AfriSUD: A Dependency Treebank Collection for Evaluating Models on African Languages

AfriSUD: A Dependency Treebank Collection for Evaluating Models on African Languages

AfriSUD:用于评估非洲语言模型的依存句法树库集合

Despite their linguistic diversity and global significance, African languages remain underrepresented in research and resources to support NLP. We aim to bridge this gap by introducing AfriSUD, the first large-scale collection of syntactically annotated treebanks for nine diverse African languages spanning major language families and regions across Sub-Saharan Africa.

尽管非洲语言具有语言多样性和全球重要性,但在支持自然语言处理(NLP)的研究和资源方面,它们仍然代表性不足。我们旨在通过引入 AfriSUD 来弥补这一差距,这是首个针对撒哈拉以南非洲地区主要语系和区域的九种不同非洲语言的大规模句法标注树库集合。

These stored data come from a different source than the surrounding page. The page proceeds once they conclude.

-- ==== Sys2Proof/Syntax.lean ====
section
/-! DEFINITION. The commands of the block: one constructor for every row of spec/opcode_table.json, with the row's operands,
and the plain types those operands use. A row is one whole, indivisible step of the module (spec/95_what_each_step_holds.md). -/

namespace Sys2Proof

/-- One byte. -/
abbrev Byte := BitVec 8

/-- The two PCIe ports (R36), also used for the two 54 V inputs V54A and V54B (R493). -/
inductive Port where
  | a
  | b
  deriving DecidableEq, Repr

/-- A PCIe function of one port: fn 0 is PF0, fn n (1 to 6) is VFn (R36). -/
structure RingId where
  port : Port
  fn   : Nat
  deriving DecidableEq, Repr

/-- A resident group slot: global cluster (R19), unit 0 to 3 and slot 0 to 15 (R21). -/
structure GroupId where
  cluster : Nat
  unit    : Nat
  slot    : Nat
  deriving DecidableEq, Repr

/-- A management chain frame as it arrives: header fields, payload and CRC-32 (R73). -/
structure ChainFrame where
  dest    : Byte
  src     : Byte
  type    : Byte
  seq     : Byte
  len     : Nat
  payload : List Byte
  crc     : BitVec 32
  deriving DecidableEq, Repr

/-- The engines that signal a completion object (R136, R143). -/
inductive Engine where
  | matrix
  | stream
  | dma
  | fabric
  | collective
  deriving DecidableEq, Repr

/-- Where a queued wait stands (Table 10.5, QUEUE 1 to 3). -/
inductive WaitQueue where
  | stream
  | dma
  | send
  deriving DecidableEq, Repr

/-- What drives an ACTIVE link into RETRAIN (Table 11.2). -/
inductive RetrainCause where
  | replays
  | fecLock
  | uncorrectable
  | modeChange
  deriving DecidableEq, Repr

/-- A survey probe arriving on a port: what the neighbour that sent it holds (R70, Table 2.22a). -/
structure SurveyProbe where
  lengths   : List Nat
  shelfAxis : Nat
  coord     : List Nat
  /-- SLOTIDs of the chain peers, in ascending chain address, for the check of R71. -/
  shelf     : List (Nat × Nat)
  /-- Far end's SLOTID and shelf, when the neighbour is on this shelf (R71). -/
  farSlotId : Option Nat
  deriving DecidableEq, Repr

/-- What a journal record request records (R420, R437, R427). -/
inductive JournalKind where
  | commit
  | snapCommitted
  | reshardCommitted
  deriving DecidableEq, Repr

/-- How stored bits go bad (R288, R302, R303, MEM_INJECT of Table 9.10). -/
inductive ErrKind where
  | onDie
  | one
  | two
  | many
  deriving DecidableEq, Repr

Using the Surface-Syntactic Universal Dependencies (SUD) framework, our community-led effort provides high-quality, native-speaker verified data that capture typological key features such as agglutination and tone.

利用表层句法通用依存(SUD)框架,我们这项由社区主导的工作提供了高质量、经母语人士验证的数据,这些数据捕捉了诸如黏着语特征和声调等关键的类型学特征。

We evaluate a range of models on AfriSUD for part-of-speech tagging and dependency parsing including non-transformer baselines, multilingual pretrained encoders, and LLMs. Our results reveal a significant syntax gap, where models still show clear limitations across the nine languages, suggesting that existing architectures may not fully capture the structural diversity of African-language syntax.

我们在 AfriSUD 上评估了一系列用于词性标注和依存句法分析的模型,包括非 Transformer 基线模型、多语言预训练编码器以及大语言模型(LLM)。我们的结果揭示了一个显著的句法鸿沟,模型在九种语言中仍表现出明显的局限性,这表明现有的架构可能无法完全捕捉非洲语言句法的结构多样性。